Date: 24.11.2023
Antimicrobial resistance (AMR) directly causes an estimated 1.3 million deaths around the globe annually. A leading cause of AMR is the misuse and overuse of antibiotics, which has allowed microbes to mutate over time and develop insensitivity to the drugs designed to kill them, making infections harder to treat and increasing the risk of disease spread.
A key step to preventing AMR is to test the susceptibility of a microbe against certain antibiotics before prescribing them to a patient, which increases the likelihood of effective treatment. While current methods of evaluating AMR exist, they are incredibly slow with a turnaround time of over 20 hours.
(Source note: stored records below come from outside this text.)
def State.qUpd (r : QRef) (seq : Nat) (f : Entry → Entry) (s : State) : State :=
  s.qSet r ((s.qEntries r).map (fun e => if e.seq = seq then f e else e)) (s.qHeld r)

def State.qEntry (s : State) (r : QRef) (seq : Nat) : Option Entry := (s.qEntries r).find? (fun e => e.seq == seq)

/-- Function whose host memory an entry's bus addresses name (R569). -/
def State.entFn (s : State) (r : QRef) (seq : Nat) : Bool := ((s.qEntry r seq).map (·.fn)).getD false

/-- A fresh entry. -/
def Entry.new (seq : Nat) (d : Desc) (t : Nat) : Entry :=
  { seq := seq, desc := d, phase := .waiting, code := cDone, part := false, began := false, doomed := false, own := false,
    issuedAt := t, stamp := 0, srcMap := [], dstMap := [], moved := 0, ahead := 0, aheadBad := [], banks := [], job := none, argv := [], blind := false, fn := false }

/-! ## Acceptance checks (Table 10.7) -/

/-- Pages that rows touch, as DVAs of their first bytes, ascending without repeats. -/
def pageFirsts (page base stride len : Nat) (rows : Nat) : List Nat :=
  (rangeFrom 0 rows).foldl (fun acc r =>
    let a := base + r * stride
    (rangeFrom (a / page) ((a + len - 1) / page + 1 - a / page)).foldl
      (fun acc p => if acc.contains (p * page) then acc else acc ++ [p * page]) acc) []

/-- What resolving an operand finds: codes met and the pages translated. -/
structure Resolved where
  codes : List Nat
  map : List PageMap
  st : State

/-- A local operand (R411, Table 10.7): its rows lie all in the core store or all in the cluster store, for a local span is one
store. -/
def localCodes (base stride len rows : Nat) : List Nat :=
  let rs := (rangeFrom 0 rows).map (fun i => (base + i * stride, base + i * stride + len))
  let inCore := fun (r : Nat × Nat) => decide (r.2 ≤ 0x200000)
  let save := fun (r : Nat × Nat) => decide (0x800000 ≤ r.1) && decide (r.2 ≤ 0x1000000) && decide (0xE80000 < r.2)
  let inClus := fun (r : Nat × Nat) => decide (0x800000 ≤ r.1) && decide (r.2 ≤ 0x1000000)
  (if rs.all inCore || rs.all inClus then [] else [cOutOfBounds]) ++ (if rs.any save then [cPermission] else [])

/-- Codes of the bytes of one translated page piece (R390 to R392, R408). -/
def State.mpaCodes (s : State) (niche : Nat) (write : Bool) (rowLen : Nat) (a n : Nat) : List Nat :=
  (rangeFrom (a / 128) ((a + n - 1) / 128 + 1 - a / 128)).flatMap (fun g =>
    let b := max a (128 * g)
    (if s.foreignDie niche b then [cPermission] else []) ++
    match s.loc b with
    | .unassigned => [cOutOfBounds]
    | .save _ => [cPermission]
    | .istore _ _ => if write then faultIf (a % 32 != 0 || rowLen % 32 != 0) cBadDescriptor else [cPermission]
    | .sfuwin _ _ => if write then faultIf (a % 8 != 0 || rowLen % 8 != 0) cBadDescriptor else [cPermission]
    | _ => [])

/-- The part of a run that lies in one page. -/
def pagePieces (page : Nat) : Nat → Nat → Nat → List (Nat × Nat)
  | 0, _, _ => []
  | fuel + 1, a, n =>
    if n = 0 then []
    else let m := min n (page - a % page); (a, m) :: pagePieces page fuel (a + m) (n - m)
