/-! ## Encoding rows (R484 to R486, R491, R492, R511 to R514) -/

def EncFrame.ctx (f : EncFrame) : Memory := f.pix.ctx
def EncFrame.rows (f : EncFrame) : Nat := ctxRows f.pix.ctx
/-- R484. -/
def EncFrame.budget (f : EncFrame) : Nat :=
  let t := if frBudget f.pix.fr = 0 then rcTarget f.ctx else frBudget f.pix.fr
  max (rcBmin f.ctx) (t - rcDebt f.ctx)
/-- R485. -/
def EncFrame.qRow (f : EncFrame) (r : Nat) : Int :=
  let c := f.ctx
  if r < ctxLag c then rcQbase c
  else
    let j := r - ctxLag c
    let e : Int := (((f.lens[j]?).getD 0 : Nat) : Int) - ((f.budget * (j + 1) / f.rows : Nat) : Int)
    let rb := max 1 (f.budget / f.rows)
    let dq := clampI (rtaDiv (e * rcKq c) (16 * rb)) (-(rcDqmax c : Int)) (rcDqmax c)
    clampI ((rcQbase c : Int) - dq) (rcQmin c) (rcQmax c)

/-- Committed length of a frame. -/
def lenOf (subs : List Enc) : Nat := (subs.map Enc.committed).foldl (· + ·) 0

def EncFrame.sub (f : EncFrame) : Nat := subOf f.rows f.subs.length f.row
def EncFrame.top (f : EncFrame) : Nat := subTop f.rows f.subs.length f.row

/-- Put the substream of the row back, count the row, and decide the next quality-map row (R482). -/
def State.rowDone (p : Nat) (f : EncFrame) (x : Enc) (s : State) : EncFrame × State :=
  let f1 : EncFrame := { f with subs := f.subs.set f.sub x, row := f.row + 1 }
  let f2 : EncFrame := { f1 with lens := f1.lens ++ [lenOf f1.subs] }
  if f2.mapped < f2.rows then
    ({ f2 with mapped := f2.mapped + 1 }, s.qmapRow p f2.pix (f2.qRow f2.mapped) f2.mapped)
  else (f2, s)

/-- Code one row in full: elements 1 to 5. -/
def encRow (f : EncFrame) (t : TabSrc) (words : List Nat) (s : State) : Coding × Enc :=
  let c := f.ctx
  let x := ((f.subs[f.sub]?).getD Enc.init).bit false
  let x := Enc.bits (f.qRow f.row).toNat 6 x
  let (x, n) := if frFintra f.pix.fr then (x, 0) else encMotion f.pix.mvs (ctxCols c) f.top f.row (inBand c (rcBand c)) x
  encElements t words ⟨cDone, [], n, s⟩ x

/-- End a frame of the rate controller with a failure: its ENCFRAME completes. -/
def State.frameFail (p : Nat) (f : EncFrame) (code : Nat) (s : State) : State :=
  let s := s.updPed p (fun x => { x with frames := x.frames.filter (fun g => g.pix.cmd ≠ f.pix.cmd) })
  (s.ringDone p f.pix.cmd code).pixSettle p f.peng

/-- Big-endian header of a video frame (Table 12.8). -/
def EncFrame.header (f : EncFrame) (subLens : List Nat) : List Byte :=
  let c := f.ctx
  let fr := f.pix.fr
  let b := fun (x : Bool) (n : Nat) => if x then 2 ^ n else 0
  let flags := b (refreshPoint fr c) 15 + b (frFintra fr) 14 + b (frNoref fr) 13 + b (frCurLong fr) 12 +
    frLtidx fr * 256 + frRsel fr * 16
  let ops := ((rangeFrom 0 8).map (frOp fr)).takeWhile (fun o => bits o 3 0 != 0)
  let rois := f.pix.rois
  beBytes (rcFrame c) 4 ++ beBytes (rcCycle c) 4 ++ beBytes flags 2 ++ beBytes (rcBand c) 1 ++ beBytes subLens.length 1 ++
  beBytes (f.carry.getD 0xFFFF) 2 ++ beBytes f.epoch 2 ++ beBytes rois.length 1 ++ beBytes ops.length 1 ++
  ops.flatMap (fun o => beBytes o 2) ++
  rois.flatMap (fun r => beBytes r.1 2 ++ beBytes r.2.1 2 ++ beBytes r.2.2.1 2 ++ beBytes r.2.2.2.1 2 ++
    [BitVec.ofInt 8 r.2.2.2.2]) ++
  subLens.flatMap (fun n => beBytes n 4)

/-- After the last row: the substreams are flushed and the unit waits to be written. -/
def State.frameCoded (p : Nat) (f : EncFrame) (s : State) : State :=
  let subs := f.subs.map Enc.flush
  let bytes := subs.flatMap id
  let u : PendUnit := { eeng := f.eeng, stream := f.pix.cmd.stream, for_ := .frame,
                        bytes := unitBytes 2 (f.header (subs.map (·.length)) ++ bytes),
                        tooBig := decide (2 ^ 24 < bytes.length), audio := false, slot := none }
  s.updPed p (fun x => { x with units := x.units ++ [u] })
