-- ==== Sys2Proof/Machine/LathLink.lean ====
section
/-! DEFINITION. Lath ports: training, the link layer, markers and fabric time, packets and routing (R604 to R622, R636 to
R638, R774). -/
namespace Sys2Proof.Machine
open Sys2Proof

def State.port (s : State) (n : Nat) : Port := Tbl.get Port.reset s.lath.ports n
def State.setPort (n : Nat) (p : Port) (s : State) : State :=
  { s with lath := { s.lath with ports := Tbl.set Port.reset n p s.lath.ports } }
def State.updPort (n : Nat) (f : Port → Port) (s : State) : State := s.setPort n (f (s.port n))
def State.updLath (f : Lath → Lath) (s : State) : State := { s with lath := f s.lath }

/-- STATE of Table 15.19. -/
def pDown : Nat := 0
def pTraining : Nat := 1
def pUp : Nat := 2
def pDegraded : Nat := 3

def Port.isUp (p : Port) : Bool := p.st == pUp || p.st == pDegraded

/-- Sticky bits of LTH_STAT (Table 15.16). -/
def State.lthFlag (b : BitVec 5) (s : State) : State :=
  (s.updLath (fun l => { l with stat := l.stat ||| b })).mark 0x03000024 b.toNat

/-! ## Training (R612 to R614, R774) -/

/-- The link layer starts anew: unacknowledged blocks are discarded (R610). -/
def Port.clearLink (p : Port) : Port :=
  { p with txSeq := 0, unack := [], txq := [], replays := 0, rxSeq := 511, nak := false, part := [], mkT1 := 0, mkT2 := 0
           off := none, txBlk := 0, rxq := [], rxTurn := 0, rxMark := none }

/-- Fabric time's path: a root has one; a module whose TPORT is not up has none (R638). -/
def State.timePath (s : State) : State :=
  if s.lath.root then s.updLath (fun l => { l with notime := false, depth := 0 })
  else if (s.port s.lath.tport.toNat).isUp then s
  else s.updLath (fun l => { l with notime := true })

/-- A port leaves whatever it did for STATE `st`. -/
def State.portLeave (n st : Nat) (s : State) : State :=
  (s.updPort n (fun p => { p.clearLink with st := st, act := 0 })).timePath

/-- May the port train: enabled, a cable present, usable, the module started and running (R612, R686, R774)? -/
def State.mayTrain (s : State) (n : Nat) : Bool :=
  (s.port n).en && (s.port n).present && !s.bad n hLath && decide (10 ≤ s.pwr.phase) && s.pwr.stop == 0 &&
  !s.ras.rsts.any (fun r => (r.scope == 4 || r.scope == 5) && r.ped == n)

/-- Training begins. -/
def State.train (n : Nat) (s : State) : State := if s.mayTrain n then s.portLeave n pTraining else s

def execPortTrain (n : Fin 16) (s : State) : Outcome := .next (if (s.port n.val).st = pDown then s.train n.val else s)

def execRetrain (f : Bool) (n : Fin 16) (s : State) : Outcome := s.host f true (State.train n.val)

def execTrainingRetry (n : Fin 16) (s : State) : Outcome :=
  let st := (s.port n.val).st
  .next (if st = 0 ∨ st = 4 ∨ st = 5 ∨ st = 6 then s.train n.val else s)
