/-- The HIF block of a function. -/
def State.wrHif (f : Bool) (o : Nat) (v : Word) (s : State) : State :=
  let h := s.hif f
  let w := v.toNat
  if 0x100000 ≤ o ∧ o < 0x120000 then
    let n := (o - 0x100000) / 0x100
    if hn : n < 512 then
      let q := s.sq n
      match o % 0x100 with
      | 0x00 => if mayWrite f q.owner ∧ (!bitAt q.cfg.toNat 31 ∨ q.stopped) then s.setSq n { q with base := baseHalf q.base false v } else s
      | 0x04 => if mayWrite f q.owner ∧ (!bitAt q.cfg.toNat 31 ∨ q.stopped) then s.setSq n { q with base := baseHalf q.base true v } else s
      | 0x08 => s.sqcfg f n v
      | 0x10 =>
        match bits w 1 0 with
        | 1 => s.sqResume f ⟨n, hn⟩
        | 2 => s.sqStart f n
        | 3 => s.sqCancel f ⟨n, hn⟩
        | _ => s
      | _ => s
    else s
  else if 0x200000 ≤ o ∧ o < 0x220000 then
    let n := (o - 0x200000) / 0x100
    let q := s.cq n
    match o % 0x100 with
    | 0x00 => if mayWrite f q.owner ∧ (!bitAt q.cfg.toNat 31 ∨ q.stopped) then s.setCq n { q with base := baseHalf q.base false v } else s
    | 0x04 => if mayWrite f q.owner ∧ (!bitAt q.cfg.toNat 31 ∨ q.stopped) then s.setCq n { q with base := baseHalf q.base true v } else s
    | 0x08 => s.cqcfg f n v
    | 0x10 => if bits w 1 0 = 2 then s.cqStart f n else s
    | _ => s
  else if 0x400000 ≤ o ∧ o < 0x600000 then (if o % 0x1000 = 0 then s.sqtail f ((o - 0x400000) / 0x1000) v else s)
  else if 0x600000 ≤ o ∧ o < 0x800000 then (if o % 0x1000 = 0 then s.cqhead f ((o - 0x600000) / 0x1000) v else s)
  else if 0xE00000 ≤ o ∧ o < 0xE08000 then
    if o % 16 = 12 then
      (s.setHif f { h with unmasked := Tbl.set false ((o - 0xE00000) / 16) (!bitAt w 0) h.unmasked }).flushMsix f
    else s.setHif f { h with msixTab := Memory.write (o - 0xE00000) (leBytes w 4) h.msixTab }
  else match o with
    | 0x0C => s.ackW1c (fnReg f 0x0C) h.err v (fun r s => s.updHif f (fun h => { h with err := r }))
    | 0x10 => s.setHif f { h with b2base := b2Mask h.b2log (setHalf h.b2base false v) }
    | 0x14 => s.setHif f { h with b2base := b2Mask h.b2log (setHalf h.b2base true v) }
    | 0x20 => s.setHif f { h with evbase := setHalf h.evbase false v }
    | 0x24 => s.setHif f { h with evbase := setHalf h.evbase true v }
    | 0x28 => s.evcfg f v
    | 0x2C =>
      let s := s.setHif f { h with evhead := v.setWidth 16 }
      if h.taken.isSome ∧ evSize h ≠ 0 then s.postTaken f 0 else s
    | 0x38 => if bits w 2 1 = 3 then s else inj 0x38 v (fnNum f) (bits w 2 1 + 1) s
    | 0x3C => inj 0x3C v (fnNum f) (dbl v 1) s
    | _ => s

/-- The MBX block of a function. -/
def State.wrMbx (f : Bool) (o : Nat) (v : Word) (s : State) : State :=
  let m := s.mbx f
  match o with
  | 0x00 => s.setMbx f (m.push v)
  | 0x04 =>
    let s := if bitAt v.toNat 0 then s.sendCmd f else s
    if bitAt v.toNat 1 then s.setMbx f { s.mbx f with h2m := [] } else s
  | 0x18 => s.setMbx f (m.hostAcks v)
  | 0x1C => s.setMbx f { m with cfg := v &&& 0x800007FF }
  | 0x20 => s.ackW1c (fnReg f 0x01000020) m.stat v (fun r s => s.setMbx f { s.mbx f with stat := r })
  | 0x24 => inj injMbx v (fnNum f) 1 s
  | _ => s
This emphasizes the need for a rapid method that evaluates antimicrobial susceptibility without sacrificing accuracy.
Associate Professor Ye Ai from the Singapore University of Technology and Design's (SUTD) Engineering Product Development and his team successfully developed an electrical impedance-based microfluidic platform that provides rapid and accurate AMR evaluation within an hour.
Currently, broth microdilution and disk diffusion are the gold standard for evaluating AMR. However, these culture-based methods rely heavily on manual work and subjective visual measurement of bacterial growth that require at least 18 to 24 hours of incubation.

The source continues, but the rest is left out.